2.      Primary Key Constraints: Since the table has a primary key defined, the database performs uniqueness checks during the insert process to ensure that no duplicate key values are inserted. This validation process can add overhead, especially when inserting a large number of rows. The primary key (PK) validation process can potentially increase the overhead with a compressed index, especially if decompression is required during the validation process.  Rationale:  When a row is inserted or modified in a table with a primary key constraint, the database needs to ensure that the new or modified key value does not violate the uniqueness constraint. This involves validating the key against the existing data in the index. If the index is compressed, the database may need to decompress the relevant index blocks to perform the primary key validation. Decompression requires additional CPU and potentially I/O resources, which can contribute to increased overhead.  The overhead associated with decompression and primary key validation can impact the overall performance of insert and update operations, particularly in high-volume scenarios. The additional CPU and I/O usage required for decompression can slow down the validation process and potentially affect the insert rate.  It's worth noting that the performance is worse the number of rows being inserted is high (thus increased size of the compressed index). 

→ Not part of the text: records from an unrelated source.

@[simp] theorem State.setChan_pending (n : ChanId) (k : Chan) : (s.setChan n k).pending = s.pending := rfl
@[simp] theorem State.setChan_outbox (n : ChanId) (k : Chan) : (s.setChan n k).outbox = s.outbox := rfl
@[simp] theorem State.setChan_freeIdx (n : ChanId) (k : Chan) : (s.setChan n k).freeIdx = s.freeIdx := rfl
@[simp] theorem State.setChan_nextId (n : ChanId) (k : Chan) : (s.setChan n k).nextId = s.nextId := rfl
@[simp] theorem State.setChan_cycles (n : ChanId) (k : Chan) : (s.setChan n k).cycles = s.cycles := rfl
@[simp] theorem State.setChan_power (n : ChanId) (k : Chan) : (s.setChan n k).power = s.power := rfl
@[simp] theorem State.setChan_failed (n : ChanId) (k : Chan) : (s.setChan n k).failed = s.failed := rfl
@[simp] theorem State.setChan_regs (n : ChanId) (k : Chan) : (s.setChan n k).regs = s.regs := rfl
@[simp] theorem State.setChan_tables (n : ChanId) (k : Chan) : (s.setChan n k).tables = s.tables := rfl
@[simp] theorem State.setChan_flushed (n : ChanId) (k : Chan) : (s.setChan n k).flushed = s.flushed := rfl
@[simp] theorem State.setChan_writers (n : ChanId) (k : Chan) : (s.setChan n k).writers = s.writers := rfl
@[simp] theorem State.setChan_flushCount (n : ChanId) (k : Chan) : (s.setChan n k).flushCount = s.flushCount := rfl
@[simp] theorem State.setChan_flushWaits (n : ChanId) (k : Chan) : (s.setChan n k).flushWaits = s.flushWaits := rfl
@[simp] theorem State.setChan_bar2Gib (n : ChanId) (k : Chan) : (s.setChan n k).bar2Gib = s.bar2Gib := rfl
@[simp] theorem State.setChan_dropLogged (n : ChanId) (k : Chan) : (s.setChan n k).dropLogged = s.dropLogged := rfl
@[simp] theorem State.setChan_mem (n : ChanId) (k : Chan) : (s.setChan n k).mem = s.mem := rfl
@[simp] theorem State.setChan_lineErr (n : ChanId) (k : Chan) : (s.setChan n k).lineErr = s.lineErr := rfl
@[simp] theorem State.setChan_inFlight (n : ChanId) (k : Chan) : (s.setChan n k).inFlight = s.inFlight := rfl
@[simp] theorem State.setChan_responses (n : ChanId) (k : Chan) : (s.setChan n k).responses = s.responses := rfl
@[simp] theorem State.setChan_serving (n : ChanId) (k : Chan) : (s.setChan n k).serving = s.serving := rfl
@[simp] theorem State.setChan_stalls (n : ChanId) (k : Chan) : (s.setChan n k).stalls = s.stalls := rfl
@[simp] theorem State.setChan_loaderLines (n : ChanId) (k : Chan) : (s.setChan n k).loaderLines = s.loaderLines := rfl
@[simp] theorem State.setChan_chans (n : ChanId) (k : Chan) : (s.setChan n k).chans = tabSet (fun _ => {}) n.val k s.chans := rfl
@[simp] theorem State.setChan_querns (n : ChanId) (k : Chan) : (s.setChan n k).querns = s.querns := rfl
@[simp] theorem State.setChan_admission (n : ChanId) (k : Chan) : (s.setChan n k).admission = s.admission := rfl
@[simp] theorem State.setChan_jobs (n : ChanId) (k : Chan) : (s.setChan n k).jobs = s.jobs := rfl
@[simp] theorem State.setChan_cores (n : ChanId) (k : Chan) : (s.setChan n k).cores = s.cores := rfl
@[simp] theorem State.setChan_pegs (n : ChanId) (k : Chan) : (s.setChan n k).pegs = s.pegs := rfl
@[simp] theorem State.setChan_tallies (n : ChanId) (k : Chan) : (s.setChan n k).tallies = s.tallies := rfl
@[simp] theorem State.setChan_bells (n : ChanId) (k : Chan) : (s.setChan n k).bells = s.bells := rfl
@[simp] theorem State.setChan_syncTables (n : ChanId) (k : Chan) : (s.setChan n k).syncTables = s.syncTables := rfl
@[simp] theorem State.setChan_saved (n : ChanId) (k : Chan) : (s.setChan n k).saved = s.saved := rfl
@[simp] theorem State.setChan_launches (n : ChanId) (k : Chan) : (s.setChan n k).launches = s.launches := rfl
@[simp] theorem State.setChan_launchOrder (n : ChanId) (k : Chan) : (s.setChan n k).launchOrder = s.launchOrder := rfl
@[simp] theorem State.setChan_loadQueue (n : ChanId) (k : Chan) : (s.setChan n k).loadQueue = s.loadQueue := rfl
@[simp] theorem State.setChan_loadJob (n : ChanId) (k : Chan) : (s.setChan n k).loadJob = s.loadJob := rfl
@[simp] theorem State.setChan_parts (n : ChanId) (k : Chan) : (s.setChan n k).parts = s.parts := rfl
@[simp] theorem State.setChan_rings (n : ChanId) (k : Chan) : (s.setChan n k).rings = s.rings := rfl
@[simp] theorem State.setChan_summary (n : ChanId) (k : Chan) : (s.setChan n k).summary = s.summary := rfl
@[simp] theorem State.setChan_pollNo (n : ChanId) (k : Chan) : (s.setChan n k).pollNo = s.pollNo := rfl
@[simp] theorem State.setChan_grantPos (n : ChanId) (k : Chan) : (s.setChan n k).grantPos = s.grantPos := rfl
@[simp] theorem State.setChan_grantRing (n : ChanId) (k : Chan) : (s.setChan n k).grantRing = s.grantRing := rfl
@[simp] theorem State.setChan_grantOwed (n : ChanId) (k : Chan) : (s.setChan n k).grantOwed = s.grantOwed := rfl
@[simp] theorem State.setChan_cartPos (n : ChanId) (k : Chan) : (s.setChan n k).cartPos = s.cartPos := rfl
@[simp] theorem State.setChan_cartRing (n : ChanId) (k : Chan) : (s.setChan n k).cartRing = s.cartRing := rfl
@[simp] theorem State.setChan_hostTlb (n : ChanId) (k : Chan) : (s.setChan n k).hostTlb = s.hostTlb := rfl
@[simp] theorem State.setChan_hostCarts (n : ChanId) (k : Chan) : (s.setChan n k).hostCarts = s.hostCarts := rfl
@[simp] theorem State.setChan_hostReads (n : ChanId) (k : Chan) : (s.setChan n k).hostReads = s.hostReads := rfl
@[simp] theorem State.setChan_hostLines (n : ChanId) (k : Chan) : (s.setChan n k).hostLines = s.hostLines := rfl
@[simp] theorem State.setChan_heldOut (n : ChanId) (k : Chan) : (s.setChan n k).heldOut = s.heldOut := rfl
@[simp] theorem State.setChan_ingress (n : ChanId) (k : Chan) : (s.setChan n k).ingress = s.ingress := rfl
@[simp] theorem State.setChan_ingressWaits (n : ChanId) (k : Chan) : (s.setChan n k).ingressWaits = s.ingressWaits := rfl
@[simp] theorem State.setChan_links (n : ChanId) (k : Chan) : (s.setChan n k).links = s.links := rfl
@[simp] theorem State.setChan_fabric (n : ChanId) (k : Chan) : (s.setChan n k).fabric = s.fabric := rfl
@[simp] theorem State.setChan_twin (n : ChanId) (k : Chan) : (s.setChan n k).twin = s.twin := rfl
@[simp] theorem State.setChan_boot (n : ChanId) (k : Chan) : (s.setChan n k).boot = s.boot := rfl
@[simp] theorem State.setChan_i3c (n : ChanId) (k : Chan) : (s.setChan n k).i3c = s.i3c := rfl
@[simp] theorem State.setChan_faultLog (n : ChanId) (k : Chan) : (s.setChan n k).faultLog = s.faultLog := rfl
@[simp] theorem State.setChan_moduleLog (n : ChanId) (k : Chan) : (s.setChan n k).moduleLog = s.moduleLog := rfl
@[simp] theorem State.setChan_channelLog (n : ChanId) (k : Chan) : (s.setChan n k).channelLog = s.channelLog := rfl
@[simp] theorem State.setChan_trace (n : ChanId) (k : Chan) : (s.setChan n k).trace = s.trace := rfl

@[simp] theorem State.setRing_pending (r : RingId) (k : Ring) : (s.setRing r k).pending = s.pending := rfl
@[simp] theorem State.setRing_outbox (r : RingId) (k : Ring) : (s.setRing r k).outbox = s.outbox := rfl
@[simp] theorem State.setRing_freeIdx (r : RingId) (k : Ring) : (s.setRing r k).freeIdx = s.freeIdx := rfl
@[simp] theorem State.setRing_nextId (r : RingId) (k : Ring) : (s.setRing r k).nextId = s.nextId := rfl
@[simp] theorem State.setRing_cycles (r : RingId) (k : Ring) : (s.setRing r k).cycles = s.cycles := rfl
@[simp] theorem State.setRing_power (r : RingId) (k : Ring) : (s.setRing r k).power = s.power := rfl
@[simp] theorem State.setRing_failed (r : RingId) (k : Ring) : (s.setRing r k).failed = s.failed := rfl
@[simp] theorem State.setRing_regs (r : RingId) (k : Ring) : (s.setRing r k).regs = s.regs := rfl
@[simp] theorem State.setRing_tables (r : RingId) (k : Ring) : (s.setRing r k).tables = s.tables := rfl
@[simp] theorem State.setRing_flushed (r : RingId) (k : Ring) : (s.setRing r k).flushed = s.flushed := rfl
@[simp] theorem State.setRing_writers (r : RingId) (k : Ring) : (s.setRing r k).writers = s.writers := rfl
@[simp] theorem State.setRing_flushCount (r : RingId) (k : Ring) : (s.setRing r k).flushCount = s.flushCount := rfl
@[simp] theorem State.setRing_flushWaits (r : RingId) (k : Ring) : (s.setRing r k).flushWaits = s.flushWaits := rfl
@[simp] theorem State.setRing_bar2Gib (r : RingId) (k : Ring) : (s.setRing r k).bar2Gib = s.bar2Gib := rfl
@[simp] theorem State.setRing_dropLogged (r : RingId) (k : Ring) : (s.setRing r k).dropLogged = s.dropLogged := rfl
@[simp] theorem State.setRing_mem (r : RingId) (k : Ring) : (s.setRing r k).mem = s.mem := rfl
@[simp] theorem State.setRing_lineErr (r : RingId) (k : Ring) : (s.setRing r k).lineErr = s.lineErr := rfl
@[simp] theorem State.setRing_inFlight (r : RingId) (k : Ring) : (s.setRing r k).inFlight = s.inFlight := rfl
@[simp] theorem State.setRing_responses (r : RingId) (k : Ring) : (s.setRing r k).responses = s.responses := rfl
@[simp] theorem State.setRing_serving (r : RingId) (k : Ring) : (s.setRing r k).serving = s.serving := rfl
@[simp] theorem State.setRing_stalls (r : RingId) (k : Ring) : (s.setRing r k).stalls = s.stalls := rfl
@[simp] theorem State.setRing_loaderLines (r : RingId) (k : Ring) : (s.setRing r k).loaderLines = s.loaderLines := rfl
@[simp] theorem State.setRing_chans (r : RingId) (k : Ring) : (s.setRing r k).chans = s.chans := rfl
@[simp] theorem State.setRing_querns (r : RingId) (k : Ring) : (s.setRing r k).querns = s.querns := rfl
@[simp] theorem State.setRing_admission (r : RingId) (k : Ring) : (s.setRing r k).admission = s.admission := rfl
@[simp] theorem State.setRing_jobs (r : RingId) (k : Ring) : (s.setRing r k).jobs = s.jobs := rfl
@[simp] theorem State.setRing_cores (r : RingId) (k : Ring) : (s.setRing r k).cores = s.cores := rfl
@[simp] theorem State.setRing_pegs (r : RingId) (k : Ring) : (s.setRing r k).pegs = s.pegs := rfl
@[simp] theorem State.setRing_tallies (r : RingId) (k : Ring) : (s.setRing r k).tallies = s.tallies := rfl
@[simp] theorem State.setRing_bells (r : RingId) (k : Ring) : (s.setRing r k).bells = s.bells := rfl
@[simp] theorem State.setRing_syncTables (r : RingId) (k : Ring) : (s.setRing r k).syncTables = s.syncTables := rfl
@[simp] theorem State.setRing_saved (r : RingId) (k : Ring) : (s.setRing r k).saved = s.saved := rfl
@[simp] theorem State.setRing_launches (r : RingId) (k : Ring) : (s.setRing r k).launches = s.launches := rfl
@[simp] theorem State.setRing_launchOrder (r : RingId) (k : Ring) : (s.setRing r k).launchOrder = s.launchOrder := rfl
@[simp] theorem State.setRing_loadQueue (r : RingId) (k : Ring) : (s.setRing r k).loadQueue = s.loadQueue := rfl
@[simp] theorem State.setRing_loadJob (r : RingId) (k : Ring) : (s.setRing r k).loadJob = s.loadJob := rfl
@[simp] theorem State.setRing_parts (r : RingId) (k : Ring) : (s.setRing r k).parts = s.parts := rfl
@[simp] theorem State.setRing_rings (r : RingId) (k : Ring) : (s.setRing r k).rings = tabSet (fun _ => {}) r.val k s.rings := rfl
@[simp] theorem State.setRing_summary (r : RingId) (k : Ring) : (s.setRing r k).summary = s.summary := rfl
@[simp] theorem State.setRing_pollNo (r : RingId) (k : Ring) : (s.setRing r k).pollNo = s.pollNo := rfl
@[simp] theorem State.setRing_grantPos (r : RingId) (k : Ring) : (s.setRing r k).grantPos = s.grantPos := rfl
@[simp] theorem State.setRing_grantRing (r : RingId) (k : Ring) : (s.setRing r k).grantRing = s.grantRing := rfl
@[simp] theorem State.setRing_grantOwed (r : RingId) (k : Ring) : (s.setRing r k).grantOwed = s.grantOwed := rfl
@[simp] theorem State.setRing_cartPos (r : RingId) (k : Ring) : (s.setRing r k).cartPos = s.cartPos := rfl
@[simp] theorem State.setRing_cartRing (r : RingId) (k : Ring) : (s.setRing r k).cartRing = s.cartRing := rfl
@[simp] theorem State.setRing_hostTlb (r : RingId) (k : Ring) : (s.setRing r k).hostTlb = s.hostTlb := rfl
@[simp] theorem State.setRing_hostCarts (r : RingId) (k : Ring) : (s.setRing r k).hostCarts = s.hostCarts := rfl
@[simp] theorem State.setRing_hostReads (r : RingId) (k : Ring) : (s.setRing r k).hostReads = s.hostReads := rfl
@[simp] theorem State.setRing_hostLines (r : RingId) (k : Ring) : (s.setRing r k).hostLines = s.hostLines := rfl
@[simp] theorem State.setRing_heldOut (r : RingId) (k : Ring) : (s.setRing r k).heldOut = s.heldOut := rfl
@[simp] theorem State.setRing_ingress (r : RingId) (k : Ring) : (s.setRing r k).ingress = s.ingress := rfl
@[simp] theorem State.setRing_ingressWaits (r : RingId) (k : Ring) : (s.setRing r k).ingressWaits = s.ingressWaits := rfl
@[simp] theorem State.setRing_links (r : RingId) (k : Ring) : (s.setRing r k).links = s.links := rfl
@[simp] theorem State.setRing_fabric (r : RingId) (k : Ring) : (s.setRing r k).fabric = s.fabric := rfl
@[simp] theorem State.setRing_twin (r : RingId) (k : Ring) : (s.setRing r k).twin = s.twin := rfl
@[simp] theorem State.setRing_boot (r : RingId) (k : Ring) : (s.setRing r k).boot = s.boot := rfl
@[simp] theorem State.setRing_i3c (r : RingId) (k : Ring) : (s.setRing r k).i3c = s.i3c := rfl
@[simp] theorem State.setRing_faultLog (r : RingId) (k : Ring) : (s.setRing r k).faultLog = s.faultLog := rfl
@[simp] theorem State.setRing_moduleLog (r : RingId) (k : Ring) : (s.setRing r k).moduleLog = s.moduleLog := rfl
@[simp] theorem State.setRing_channelLog (r : RingId) (k : Ring) : (s.setRing r k).channelLog = s.channelLog := rfl
@[simp] theorem State.setRing_trace (r : RingId) (k : Ring) : (s.setRing r k).trace = s.trace := rfl
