-- ==== Sys2Proof/Laws/Access.lean ====
section
/-! SUPPORT. Read after write for the registers, cores, partitions, channels, rings, links, querns and synchronisation
objects, and for the fields of a word. -/

namespace Sys2Proof.Machine

variable (s : State)

@[simp] theorem State.reg_setReg (o p : Nat) (w : Word) : (s.setReg o w).reg p = if p = o then w else s.reg p :=
  tabGet_tabSet o p w s.regs

@[simp] theorem State.core_setCore (c d : CoreId) (k : Core) : (s.setCore c k).core d = if d = c then k else s.core d := by
  simp [State.core, tabGet_tabSet, Fin.ext_iff]

@[simp] theorem State.part_setPart (p q : PartId) (k : Part) : (s.setPart p k).part q = if q = p then k else s.part q := by
  simp [State.part, tabGet_tabSet, Fin.ext_iff]

@[simp] theorem State.chan_setChan (n m : ChanId) (k : Chan) : (s.setChan n k).chan m = if m = n then k else s.chan m := by
  simp [State.chan, tabGet_tabSet, Fin.ext_iff]

@[simp] theorem State.ring_setRing (r q : RingId) (k : Ring) : (s.setRing r k).ring q = if q = r then k else s.ring q := by
  simp [State.ring, tabGet_tabSet, Fin.ext_iff]

@[simp] theorem State.link_setLink (l m : LinkId) (k : Link) : (s.setLink l k).link m = if m = l then k else s.link m := by
  simp [State.link, tabGet_tabSet, Fin.ext_iff]

/-- The keys of two querns are equal only where the querns are the same. -/
theorem quernKey_inj (g h : GranChan) (p q : Fin 16) : quernKey g p = quernKey h q ↔ g = h ∧ p = q := by
  unfold quernKey
  constructor
  · intro e
    exact ⟨Fin.ext (by omega), Fin.ext (by omega)⟩
  · rintro ⟨rfl, rfl⟩; rfl

@[simp] theorem State.quern_setQuern (g h : GranChan) (p q : Fin 16) (k : Quern) :
    (s.setQuern g p k).quern h q = if h = g ∧ q = p then k else s.quern h q := by
  simp [State.quern, tabGet_tabSet, quernKey_inj]

@[simp] theorem State.peg_setPeg (n m : Nat) (g : Peg) : (s.setPeg n g).peg m = if m = n then g else s.peg m :=
  tabGet_tabSet n m g s.pegs

@[simp] theorem State.tally_setTally (n m : Nat) (g : Tally) : (s.setTally n g).tally m = if m = n then g else s.tally m :=
  tabGet_tabSet n m g s.tallies

@[simp] theorem State.bell_setBell (n m : Nat) (g : Bell) : (s.setBell n g).bell m = if m = n then g else s.bell m :=
  tabGet_tabSet n m g s.bells

/-! ### The registers of a core -/

@[simp] theorem Core.sreg_setS (k : Core) (r q : SReg) (v : Word) : (k.setS r v).sreg q = if q = r then v else k.sreg q := by
  simp [Core.sreg, Core.setS, tabGet_tabSet, Fin.ext_iff]

@[simp] theorem Core.lcreg_setLc (k : Core) (r q : LcReg) (v : BitVec 32) :
    (k.setLc r v).lcreg q = if q = r then v else k.lcreg q := by
  simp [Core.lcreg, Core.setLc, tabGet_tabSet, Fin.ext_iff]

@[simp] theorem Core.flagWord_setFlagWord (k : Core) (n m : Nat) (f : BitVec 6) :
    (k.setFlagWord n f).flagWord m = if m = n then f else k.flagWord m :=
  tabGet_tabSet n m f k.flags

@[simp] theorem Core.rotaOf_stage (k : Core) (st : Tab Word) (n : Nat) : ({ k with staging := st } : Core).rotaOf n = k.rotaOf n := rfl

/-- The unit codes of two engines are equal only where the engines are the same. -/
theorem unitCode_inj (u v : EngineUnit) : unitCode u = unitCode v ↔ u = v := by
  cases u <;> cases v <;> decide

@[simp] theorem Core.engOf_setEng (k : Core) (u v : EngineUnit) (e : Eng) :
    (k.setEng u e).engOf v = if v = u then e else k.engOf v := by
  simp [Core.engOf, Core.setEng, tabGet_tabSet, unitCode_inj]

@[simp] theorem Core.queueOf_setQueue (k : Core) (u v : EngineUnit) (q : List Cmd) :
    (k.setQueue u q).queueOf v = if v = u then q else k.queueOf v := by
  simp [Core.queueOf, Core.setQueue, tabGet_tabSet, unitCode_inj]

end Sys2Proof.Machine
end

a.      Possible Solution 1: It may be of value to test adjusting the compression settings or not compress the index to optimize the primary key validation process, thus mitigating the overhead caused by the compressed index and PK validation.  N.B. If you are interested in improving the compression ratio, there is some indication in the Oracle doc’s that ordering the inserts can also improve the compression ratio.

b.      Possible Solution 2: Consider if you can make the index partition unusable during the merge, then rebuild it after the merge.  Rationale: this would eliminate the index lookup in the PK validation.



 

3.      Partitioning: While the size of the partitioned table itself does not directly impact insert performance, it can indirectly affect performance through factors such as data redistribution, partition maintenance, index maintenance, and disk I/O considerations. I did not see any anomalies in the metrics that were directly related to size.  Having said that, partition-based inserts can sometimes be slower in a table with a large number of partitions, such as in this case of nearly 10,000 partitions. This is because each partition is managed as a separate segment in the database, and the overhead of managing a large number of partitions can impact the performance of insert operations. 

a.      Metadata Operations:  The database will need to perform metadata operations such as maintaining partition statistics and managing space allocation; with a large number of partitions, these metadata operations can become more time-consuming and impact the overall insert performance.

b.      Index Maintenance: For tables with indexes, the database needs to update the index entries for each inserted row. With a large number of partitions, the index maintenance overhead can increase, affecting the overall insert performance.

c.      Locking and Serialization: In general, the database needs to coordinate concurrent inserts into multiple partitions. This can result in locking and serialization overhead, especially if multiple sessions are concurrently inserting into different partitions. As the number of partitions increases, contention for resources can slow down the insert operations. 

                                                    i.     N.B. In this case there were some concurrency related metrics flagged up in the anomaly detection, but it was difficult to say if these came from other processes in the workload.  The wait events for the sessions doing the merges did not indicate any concurrency class wait events.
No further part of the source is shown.